Americans seem to have an irrational fear that ensuring economic rights would mean economic equality—there would be no reward or incentive for those who work hard and earn more. However, securing rights to basic economic necessities for all would not preclude anyone from earning and accumulating far more than necessary to meet their basic needs. The Declaration of Independence was not written by socialists or communists. A vastly disproportionate distribution of income and wealth is a clear indicator of disproportionate economic opportunity, but economic rights does not suggest equal wealth or income. Opportunities to become wealthy would not be significantly constrained if people in the U.S. consented to ensure the economic rights of all. Adam Smith wrote in his 1776 classic, Wealth of Nations, “improvement in the circumstances of the lower ranks” should never be regarded as “an inconvenience to the society… what improves the circumstances of the greater part can never be regarded as an inconvenience to the whole.”[10]

 

The richest 1% of the people in the U.S. currently own nearly half of the nation’s wealth and the richest 10% own more than 75%--while the bottom 50% own less than 1%. Even the poorest among the top 10% are millionaires.[11] The wealthiest among us would barely notice the cost of ensuring the basic economic rights of all.

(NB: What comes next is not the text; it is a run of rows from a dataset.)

-- ==== Sys2Proof/Machine/Float.lean ====
section
/-! DEFINITION. Floating-point arithmetic, conversion, compare, FPSCR and move instructions (42_float.md). Every one
first needs MSR[FP] (R601). -/

namespace Sys2Proof.Machine

/-! ## The FPSCR (R602) -/

/-- Exception bits raised: they stay set, FX is set by a change from 0 to 1 (R602). -/
def raiseExc (f exc : Word) : Word :=
  let g := f ||| exc
  if exc &&& ~~~ f = 0 then g else g ||| fxBit

/-- Write FR and FI. -/
def setFrFi (fr fi : Bool) (f : Word) : Word := setBit (setBit f 13 fr) 14 fi

/-- Write FPRF, bits 15 to 19. -/
def setFprf (c : BitVec 5) (f : Word) : Word := merge 0x0001F000 f (c.setWidth 32 <<< 12)

/-- Write FPCC, bits 16 to 19. -/
def setFpcc (c : BitVec 4) (f : Word) : Word := merge 0x0000F000 f (c.setWidth 32 <<< 12)

/-- FPRF where the operation gives one. -/
def setFprfOpt (c : Option (BitVec 5)) (f : Word) : Word :=
  match c with
  | some c => setFprf c f
  | none => f

/-- The FPSCR after an operation (R602): XX is the sticky form of FI. -/
def fpscrAfter (f exc : Word) (fr fi : Bool) (fprf : Option (BitVec 5)) : Word :=
  fpSummary (setFprfOpt fprf (setFrFi fr fi (raiseExc f (if fi then exc ||| xxBit else exc))))

/-- CR1 from FPSCR[0:3] (R603). -/
def recordFp (rc : Bool) (s : State) : State := if rc then setCrField 1 (field s.fpscr 0 4) s else s

/-- The end of an instruction that writes the FPSCR: the enabled exception, or the next instruction (R602, R948). -/
def fpEnd (rc : Bool) (s : State) : Out :=
  let s := recordFp rc s
  if msrFe s && bitAt s.fpscr 1 then .next (takeFpEnabled s) else nextInstr s

/-- Write frD where the operation gives a value. -/
def fprSetOpt (frD : Reg) (v : Option DWord) (s : State) : State :=
  match v with
  | some v => fprSet s frD v
  | none => s

/-- The end of an arithmetic instruction (R602). -/
def fpCommit (frD : Reg) (rc : Bool) (r : FpResult) (s : State) : Out :=
  let (free, s) := if r.frAny then fresh 1 s else (0, s)
  let fr := if r.frAny then free = 1 else r.fr
  fpEnd rc (fprSetOpt frD r.value { s with fpscr := fpscrAfter s.fpscr r.exc fr r.fi r.fprf })

/-- The end of a single-precision instruction given an operand that is no single value: any value in frD (if it is
written), in FPSCR[FPRF, FR, FI, OX, UX, XX] and in CR1 (R600, U5). -/
def fpCommitAny (frD : Reg) (rc : Bool) (r : FpResult) (s : State) : Out :=
  let (v, s) := fresh 64 s
  let (st, s) := fresh 32 s
  let (c, s) := fresh 4 s
  -- OX, UX, XX are bits 3, 4, 6; FR, FI, FPRF bits 13 to 19
  let f := raiseExc s.fpscr ((r.exc &&& ~~~ 0x1A000000) ||| (st &&& 0x1A000000))
  let s := { s with fpscr := fpSummary (merge 0x1A07F000 f st) }
  let s := if r.value.isSome then fprSet s frD v else s
  let s := if rc then setCrField 1 c s else s
  fpEnd false s

/-- A single-precision instruction (R600). -/
def fpCommitSingle (operands : List DWord) (frD : Reg) (rc : Bool) (r : FpResult) (s : State) : Out :=
  if operands.all fpSingleRep then fpCommit frD rc r s else fpCommitAny frD rc r s

/-- The end of an estimate: FR and FI are any value (U9); FI sets XX only for an ordinary operand. -/
def fpCommitEstimate (frD : Reg) (rc ordinary : Bool) (r : FpResult) (s : State) : Out :=
  let (free, s) := fresh 2 s
  let fi := bitAt free 1
  let f := raiseExc s.fpscr (if fi && ordinary then r.exc ||| xxBit else r.exc)
  let f := fpSummary (setFprfOpt r.fprf (setFrFi (bitAt free 0) fi f))
  fpEnd rc (fprSetOpt frD r.value { s with fpscr := f })

/-- A two-operand or multiply-add instruction. -/
def fpDouble (kind : FpKind) (frD frA frB frC : Reg) (rc : Bool) (s : State) : Out :=
  needsFp s (fpCommit frD rc (fpArith false kind s.fpscr (fprGet s frA) (fprGet s frB) (fprGet s frC)) s)

/-- The single-precision form. -/
def fpSingle (kind : FpKind) (frD frA frB frC : Reg) (rc : Bool) (s : State) : Out :=
  let a := fprGet s frA
  let b := fprGet s frB
  let c := fprGet s frC
  needsFp s (fpCommitSingle (fpOperands kind a b c) frD rc (fpArith true kind s.fpscr a b c) s)

/-! ## Arithmetic -/

/-- R610. -/
def execFadd (frD frA frB : Reg) (rc : Bool) (s : State) : Out := fpDouble .add frD frA frB frB rc s

/-- R611. -/
def execFadds (frD frA frB : Reg) (rc : Bool) (s : State) : Out := fpSingle .add frD frA frB frB rc s

/-- R612. -/
def execFsub (frD frA frB : Reg) (rc : Bool) (s : State) : Out := fpDouble .sub frD frA frB frB rc s

/-- R613. -/
def execFsubs (frD frA frB : Reg) (rc : Bool) (s : State) : Out := fpSingle .sub frD frA frB frB rc s

/-- R614. -/
def execFmul (frD frA frC : Reg) (rc : Bool) (s : State) : Out := fpDouble .mul frD frA frC frC rc s

/-- R615. -/
def execFmuls (frD frA frC : Reg) (rc : Bool) (s : State) : Out := fpSingle .mul frD frA frC frC rc s

/-- R616. -/
def execFdiv (frD frA frB : Reg) (rc : Bool) (s : State) : Out := fpDouble .div frD frA frB frB rc s

/-- R617. -/
def execFdivs (frD frA frB : Reg) (rc : Bool) (s : State) : Out := fpSingle .div frD frA frB frB rc s

/-- What `fres` decides of a special operand (R618); none for an ordinary one. -/
def fresSpecial (f : Word) (b : DWord) : Option FpResult :=
  if fpIsSnan b then some (if fpVe f then fpSuppressed vxsnanBit else fpExact true (quiet b) vxsnanBit)
  else if fpIsNan b then some (fpExact true b 0)
  else if fpIsZero b then some (if fpZe f then fpSuppressed zxBit else fpExact true (fpInf (fpSign b)) zxBit)
  else if fpIsInf b then some (fpExact true (fpZero (fpSign b)) 0)
  else none

/-- A denormalised single result is replaced by a zero when NI = 1 and UE = 0 (R606). -/
def flushesSingle (f : Word) (x : DWord) : Bool := fpNonIeee f && !fpIsZero x && (fpExp x < 897)

/-- The result of `fres` whose estimate is replaced by a zero of its sign: UX and XX, FI = 1, FR = 0 (R606, D51), and OX where
the reciprocal overflows (R618). -/
def fresFlushed (exc : Word) (x : DWord) : FpResult :=
  { fpExact true (fpZero (fpSign x)) (uxBit ||| (exc &&& oxBit)) with fi := true }

/-- What `fres` decides of an ordinary operand: the estimate, with OX and UX as the rounded reciprocal has them
(R618). -/
def fresOrdinary (f : Word) (b : DWord) : FpResult :=
  fpExact true (fresValue b) ((fpRound true f (fpSign b) 1 (fpMant b) (-(fpPow b))).exc &&& (oxBit ||| uxBit))

/-- R618. The rule for a NaN holds of every NaN (D54), also of one with low fraction bits that no single has. -/
def execFres (frD frB : Reg) (rc : Bool) (s : State) : Out :=
  let b := fprGet s frB
  let x := flushOperand s.fpscr b
  needsFp s (
    match fresSpecial s.fpscr x with
    | some r => if fpSingleRep b || fpIsNan b then fpCommitEstimate frD rc false r s else fpCommitAny frD rc r s
    | none =>
      let r := fresOrdinary s.fpscr x
      if !fpSingleRep b then fpCommitAny frD rc r s
      else if flushesSingle s.fpscr (fresValue x) then fpCommit frD rc (fresFlushed r.exc (fresValue x)) s
      else fpCommitEstimate frD rc true r s)

/-- What `frsqrte` decides of a special operand (R619); none for an ordinary one. -/
def frsqrteSpecial (f : Word) (b : DWord) : Option FpResult :=
  if fpIsSnan b then some (if fpVe f then fpSuppressed vxsnanBit else fpExact false (quiet b) vxsnanBit)
  else if fpIsNan b then some (fpExact false b 0)
  else if fpIsZero b then some (if fpZe f then fpSuppressed zxBit else fpExact false (fpInf (fpSign b)) zxBit)
  else if fpSign b then some (if fpVe f then fpSuppressed vxsqrtBit else fpExact false defaultNan vxsqrtBit)
  else if fpIsInf b then some (fpExact false (fpZero false) 0)
  else none

/-- R619. -/
def execFrsqrte (frD frB : Reg) (rc : Bool) (s : State) : Out :=
  let x := flushOperand s.fpscr (fprGet s frB)
  needsFp s (
    match frsqrteSpecial s.fpscr x with
    | some r => fpCommitEstimate frD rc false r s
    | none => fpCommitEstimate frD rc true (fpExact false (frsqrteValue x) 0) s)

/-- R620: the FPSCR is not changed. -/
def execFsel (frD frA frC frB : Reg) (rc : Bool) (s : State) : Out :=
  let a := fprGet s frA
  let ge := !fpIsNan a && (fpIsZero a || !fpSign a)
  needsFp s (nextInstr (recordFp rc (fprSet s frD (if ge then fprGet s frC else fprGet s frB))))

/-! ## Multiply-add -/

/-- R621. -/
def execFmadd (frD frA frC frB : Reg) (rc : Bool) (s : State) : Out := fpDouble (.madd false false) frD frA frB frC rc s

/-- R622. -/
def execFmadds (frD frA frC frB : Reg) (rc : Bool) (s : State) : Out := fpSingle (.madd false false) frD frA frB frC rc s

/-- R623. -/
def execFmsub (frD frA frC frB : Reg) (rc : Bool) (s : State) : Out := fpDouble (.madd true false) frD frA frB frC rc s

/-- R624. -/
def execFmsubs (frD frA frC frB : Reg) (rc : Bool) (s : State) : Out := fpSingle (.madd true false) frD frA frB frC rc s

/-- R625. -/
def execFnmadd (frD frA frC frB : Reg) (rc : Bool) (s : State) : Out := fpDouble (.madd false true) frD frA frB frC rc s

/-- R626. -/
def execFnmadds (frD frA frC frB : Reg) (rc : Bool) (s : State) : Out := fpSingle (.madd false true) frD frA frB frC rc s

/-- R627. -/
def execFnmsub (frD frA frC frB : Reg) (rc : Bool) (s : State) : Out := fpDouble (.madd true true) frD frA frB frC rc s

/-- R628. -/
def execFnmsubs (frD frA frC frB : Reg) (rc : Bool) (s : State) : Out := fpSingle (.madd true true) frD frA frB frC rc s

/-! ## Rounding and conversion -/

/-- R630. -/
def execFrsp (frD frB : Reg) (rc : Bool) (s : State) : Out :=
  needsFp s (fpCommit frD rc (fpToSingle s.fpscr (fprGet s frB)) s)

/-- The end of a conversion: the high half of frD and FPRF are any value (R631, U6, U8). -/
def intCommit (frD : Reg) (rc : Bool) (r : IntResult) (s : State) : Out :=
  match r.value with
  | none => fpEnd rc { s with fpscr := fpscrAfter s.fpscr r.exc r.fr r.fi none }
  | some w =>
    let (hi, s) := fresh 32 s
    let (c, s) := fresh 5 s
    fpEnd rc (fprSet { s with fpscr := fpscrAfter s.fpscr r.exc r.fr r.fi (some c) } frD (hi ++ w))

/-- R631. -/
def execFctiw (frD frB : Reg) (rc : Bool) (s : State) : Out :=
  needsFp s (intCommit frD rc (fpToInt s.fpscr (fpRn s.fpscr) (fprGet s frB)) s)

/-- R632. -/
def execFctiwz (frD frB : Reg) (rc : Bool) (s : State) : Out :=
  needsFp s (intCommit frD rc (fpToInt s.fpscr 1 (fprGet s frB)) s)

/-! ## Compare -/

/-- The exception bits of a compare (R635, R636). -/
def compareExc (ordered : Bool) (f : Word) (a b : DWord) : Word :=
  if fpIsSnan a || fpIsSnan b then
    (if ordered && !fpVe f then vxsnanBit ||| vxvcBit else vxsnanBit)
  else if (fpIsNan a || fpIsNan b) && ordered then vxvcBit
  else 0

/-- A compare; with bit 31 set the whole CR and FPCC are any value (R635, U10). FR and FI stay, also where VXSNAN or VXVC
is raised (DESIGN CHOICE, notes/assumptions/66.md: R635 keeps them, R605 clears them in every invalid case). -/
def fpCompareInto (ordered : Bool) (crfD : CrField) (frA frB : Reg) (rc : Bool) (s : State) : Out :=
  let a := fprGet s frA
  let b := fprGet s frB
  let f := raiseExc s.fpscr (compareExc ordered s.fpscr a b)
  needsFp s (
    if rc then
      let (cr, s) := fresh 32 s
      let (c, s) := fresh 4 s
      fpEnd false { s with fpscr := fpSummary (setFpcc c f), cr := cr }
    else
      let c := fpCompare a b
      fpEnd false (setCrField crfD c { s with fpscr := fpSummary (setFpcc c f) }))

/-- R635. -/
def execFcmpu (crfD : CrField) (frA frB : Reg) (rc : Bool) (s : State) : Out := fpCompareInto false crfD frA frB rc s

/-- R636. -/
def execFcmpo (crfD : CrField) (frA frB : Reg) (rc : Bool) (s : State) : Out := fpCompareInto true crfD frA frB rc s

/-! ## FPSCR instructions -/

/-- R640: the high half of frD is any value (U6). -/
def execMffs (frD : Reg) (rc : Bool) (s : State) : Out :=
  needsFp s (
    let (hi, s) := fresh 32 s
    nextInstr (recordFp rc (fprSet s frD (hi ++ s.fpscr))))

/-- The bits of an FPSCR field. -/
def fpscrFieldMask (n : CrField) : Word := crFieldMask n

/-- R641: the exception bits of the copied field are cleared. -/
def execMcrfs (crfD crfS : CrField) (s : State) : Out :=
  needsFp s (
    let c : BitVec 4 := field s.fpscr (4 * crfS.toNat) 4
    let f := s.fpscr &&& ~~~ (fpscrFieldMask crfS &&& excBits)
    fpEnd false (setCrField crfD c { s with fpscr := fpSummary f }))

/-- R642: FEX and VX are not written. -/
def execMtfsfi (crfD : CrField) (imm : BitVec 4) (rc : Bool) (s : State) : Out :=
  needsFp s (
    let v := (imm ++ (0 : BitVec 28)) >>> (4 * crfD.toNat)
    fpEnd rc { s with fpscr := fpSummary (merge (fpscrFieldMask crfD) s.fpscr v) })

/-- The mask of an eight-bit field selector, each bit repeated four times (R458, R643). -/
def fieldsMask (m : BitVec 8) : Word :=
  let n (i : Nat) : BitVec 4 := if bitAt m i then 0b1111 else 0
  n 0 ++ n 1 ++ n 2 ++ n 3 ++ n 4 ++ n 5 ++ n 6 ++ n 7

/-- R643: FEX and VX are not written. -/
def execMtfsf (fm : BitVec 8) (frB : Reg) (rc : Bool) (s : State) : Out :=
  needsFp s (
    let v : Word := field (fprGet s frB) 32 32
    fpEnd rc { s with fpscr := fpSummary (merge (fieldsMask fm) s.fpscr v) })

/-- R644: FEX and VX follow from the other bits. -/
def execMtfsb0 (crbD : Reg) (rc : Bool) (s : State) : Out :=
  needsFp s (fpEnd rc { s with fpscr := fpSummary (setBit s.fpscr crbD.toNat false) })

/-- R645: setting an exception bit that was 0 sets FX. -/
def execMtfsb1 (crbD : Reg) (rc : Bool) (s : State) : Out :=
  needsFp s (
    let b := maskBit crbD.toNat
    let f := s.fpscr ||| b
    let f := if b &&& causeBits &&& ~~~ s.fpscr = 0 then f else f ||| fxBit
    fpEnd rc { s with fpscr := fpSummary f })

/-! ## Moves: the FPSCR is not changed -/

/-- R650. -/
def execFmr (frD frB : Reg) (rc : Bool) (s : State) : Out :=
  needsFp s (nextInstr (recordFp rc (fprSet s frD (fprGet s frB))))

/-- R651. -/
def execFneg (frD frB : Reg) (rc : Bool) (s : State) : Out :=
  needsFp s (nextInstr (recordFp rc (fprSet s frD (fpNegate (fprGet s frB)))))

/-- R652. -/
def execFabs (frD frB : Reg) (rc : Bool) (s : State) : Out :=
  needsFp s (nextInstr (recordFp rc (fprSet s frD (fprGet s frB &&& 0x7FFFFFFFFFFFFFFF))))

/-- R653. -/
def execFnabs (frD frB : Reg) (rc : Bool) (s : State) : Out :=
  needsFp s (nextInstr (recordFp rc (fprSet s frD (fprGet s frB ||| 0x8000000000000000))))

end Sys2Proof.Machine
end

Even those in the American middle class have more than they actually need for the pursuit of happiness. Meeting the basic economic needs of all would remove any justification for a continuing sense of economic injustice—other than pure jealousy. The economic rights of all would have been secured, and we could begin bridging the great social and political divide.

 

Our differences regarding economic equity and justice are far more about ethics than economics. I dwell on economics here only because I am an economist. In fact, all of the major issues that divide us as a nation are issues rooted in conflicting moral and ethical values. The wounds that divide us cannot be healed unless the American people can find a new consensus regarding a common set of moral and ethical principles to guide us into the future.

 

A consensus doesn’t mean that we must all agree completely, only that a supermajority of us agrees to be guided by a specific set of shared ethical values rather than remain a deeply divided, dysfunctional nation. As long as we insist on giving our individual, narrowly defined individual self-interest priority over the basic needs and human rights of others, we will remain a deeply divided nation. To heal the great divide, we must return to the early American understanding of “self-interest rightly understood.”